(PROVIDED DATA Opens)

/-! ### Sweeps and what follows them -/

/-- A migration ends (Table 8-17): result, downtime already shown. -/
def State.migEnd (s : State) (i step result : Nat) : State :=
  let s := ((s.wr (F.INST_MIG_STATUS_STEP i) step).wr (F.INST_MIG_STATUS_RESULT i) result).wr (F.INST_MIG_BUSY i) 0
  { s.wr (F.INST_INFO_MIGRATING i) 0 with pool.migs := mdel s.pool.migs i }
/-- Entries at the lowest free numbers of a cell. -/
def State.placeSets (s : State) (c : Nat) (l : List Region) : List (Nat × Nat × Option Region) :=
  let used := (s.regions c).map (·.1)
  let free := (List.range 1024).filter (fun n => !used.contains n)
  (l.zip free).map (fun x => (c, x.2, some x.1))
/-- The entries that bind an instance's regions in a cell: its record's. -/
def State.installSets (s : State) (c i : Nat) : List (Nat × Nat × Option Region) := s.placeSets c (s.owner i).regions
/-- The cells that hold the region entries of instances bound at an anchor: the anchor, and the DEVICE cells bound in its
virtual switch (R266). -/
def State.regionCells (s : State) (a : Nat) : List Nat :=
  a :: ((List.range 64).filter (fun v => s.rd (F.INST_VPPB_KIND a v) = 2)).map (fun v => s.rd (F.INST_VPPB_TARGET a v) % 128)
/-- Every entry of an instance in the cells of an anchor, cleared. -/
def State.removeSets (s : State) (a i : Nat) : List (Nat × Nat × Option Region) :=
  (s.regionCells a).flatMap (fun c => ((s.regions c).filter (fun (e : Nat × Region) => e.2.inst.val == i)).map (fun e => (c, e.1, none)))
/-- The sharing group of which an instance is the last member, as an owner (R236, R285). -/
def State.lastGroup (s : State) (i : Nat) : Option Nat :=
  let g := 4096 + s.rd (F.INST_INFO_GROUP i)
  if s.rdb (F.INST_INFO_GROUPED i) ∧ (s.owner g).members.all (· == i) then some g else none
/-- The extents of an instance's capacity: its own, and those its sharing group holds (R222). -/
def State.capExts (s : State) (i : Nat) : List Nat :=
  (s.owner i).exts ++ (s.ownerKey i 1).elim [] (fun g => (s.owner g).exts)
/-- The sweep's last RCMP has arrived (R251): unbind and release go on to the keys, a REMOTE migration to its save, a LOCAL
one has drained its source. -/
def State.sweepDone (s : State) (w : Sweep) : State :=
  match w.goal with
  | .unbind i keep =>
    let s := if keep then s else match s.lastGroup i with
      | some g => s.retire g (s.owner g).exts none
      | none => s
    s.retire i (s.owner i).exts (some keep)
  | .release i => s.retire i w.exts none
  | .migRecall i => if (mget s.pool.migs i).isSome ∧ s.instSt i = 6 then
      (s.wr (F.INST_MIG_STATUS_RECALL_LEFT_GIB i) 0).wr (F.INST_MIG_STATUS_STEP i) 4 else s
  | .migDrain i =>
    let s := s.wr (F.INST_MIG_STATUS_RECALL_LEFT_GIB i) 0
    match mget s.pool.migs i with
    | some m =>
      let sets := s.removeSets m.srcPort i
      let s := ((s.emit (.removal (Cell.of m.srcPort) m.srcVppb 1)).freeVppb m.srcPort m.srcVppb).migEnd i 9 1
      if sets.isEmpty then s else s.queueCommit (.srcGone i) [i] sets
    | none => s
/-- Starts a sweep; with no line to recall it is complete at once. -/
def State.startSweep (s : State) (goal : SweepFor) (i : Nat) (exts : List Nat) (only : Option HSlot) : State :=
  let dies := (List.range 8).filter (fun d => !s.dieFenced d)
  let w : Sweep := { goal := goal, inst := i, exts := exts, only := only, since := s.cyc, engs := dies.mapIdx (fun k d => ⟨d, k, none⟩) }
  if exts.isEmpty ∨ dies.isEmpty then s.sweepDone w
  else
    let (s, gs) := w.engs.foldl (fun (x : State × List SweepEng) g =>
      let (s, g) := x.1.sweepSend w g
      (s, x.2 ++ [g])) (s, [])
    { s with pool.sweeps := s.pool.sweeps ++ [{ w with engs := gs }] }
/-- A sweep has taken longer than 12 ms per GiB. -/
def State.slowSweep (s : State) (w : Sweep) : Bool := decide (w.exts.length * 36000000 < s.cyc - w.since)
/-- The engine state of a sweep takes the place of its former one. -/
def Sweep.put (w : Sweep) (g g' : SweepEng) : Sweep :=
  { w with engs := w.engs.map (fun (x : SweepEng) => if x.die = g.die ∧ x.line = g.line then g' else x) }
/-- The last line of a sweep has come back: it ends, and a late one is logged (R251, R46). -/
def State.sweepEnd (s : State) (w w' : Sweep) (die : Nat) : State :=
  let s := { s with pool.sweeps := s.pool.sweeps.filter (fun x => x != w) }
  ((if s.slowSweep w then s.logYield 5 6 none 0xFFFF 0x0110 die else s).sweepDone w').sweepWake die
/-- A sweep goes on; the GiB left shows for a migration (R251, R260). -/
def State.sweepOn (s : State) (w w' : Sweep) (g' : SweepEng) (die : Nat) : State :=
  let s := { s with pool.sweeps := s.pool.sweeps.map (fun (x : Sweep) => if x = w then w' else x) }
  let s := if w'.engDone g' then s.sweepWake die else s
  match w.goal with
  | .migRecall i => s.wr (F.INST_MIG_STATUS_RECALL_LEFT_GIB i) w'.leftGib
  | .migDrain i => s.wr (F.INST_MIG_STATUS_RECALL_LEFT_GIB i) w'.leftGib
  | _ => s
/-- A line of a sweep has come back: the engine sends its next (R251). -/
def State.sweepStep (s : State) (w : Sweep) (g : SweepEng) : State :=
  let r := (s.dec (F.INST_ENG_STATUS_RECALL_OPEN g.die)).sweepSend w g
  let w' := w.put g r.2
  if w'.engs.all (fun x => w'.engDone x) then r.1.sweepEnd w w' g.die else r.1.sweepOn w w' r.2 g.die
/-! ### Module commits (R275) -/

(PROVIDED DATA Closes)

Reproduce word for word the material above, starting with the line that has "former one. -/" and stopping after the line that has "(R251, R260). -/".

▸ **SOLVED PROBLEM**:
/-- The engine state of a sweep takes the place of its former one. -/
def Sweep.put (w : Sweep) (g g' : SweepEng) : Sweep :=
  { w with engs := w.engs.map (fun (x : SweepEng) => if x.die = g.die ∧ x.line = g.line then g' else x) }
/-- The last line of a sweep has come back: it ends, and a late one is logged (R251, R46). -/
def State.sweepEnd (s : State) (w w' : Sweep) (die : Nat) : State :=
  let s := { s with pool.sweeps := s.pool.sweeps.filter (fun x => x != w) }
  ((if s.slowSweep w then s.logYield 5 6 none 0xFFFF 0x0110 die else s).sweepDone w').sweepWake die
/-- A sweep goes on; the GiB left shows for a migration (R251, R260). -/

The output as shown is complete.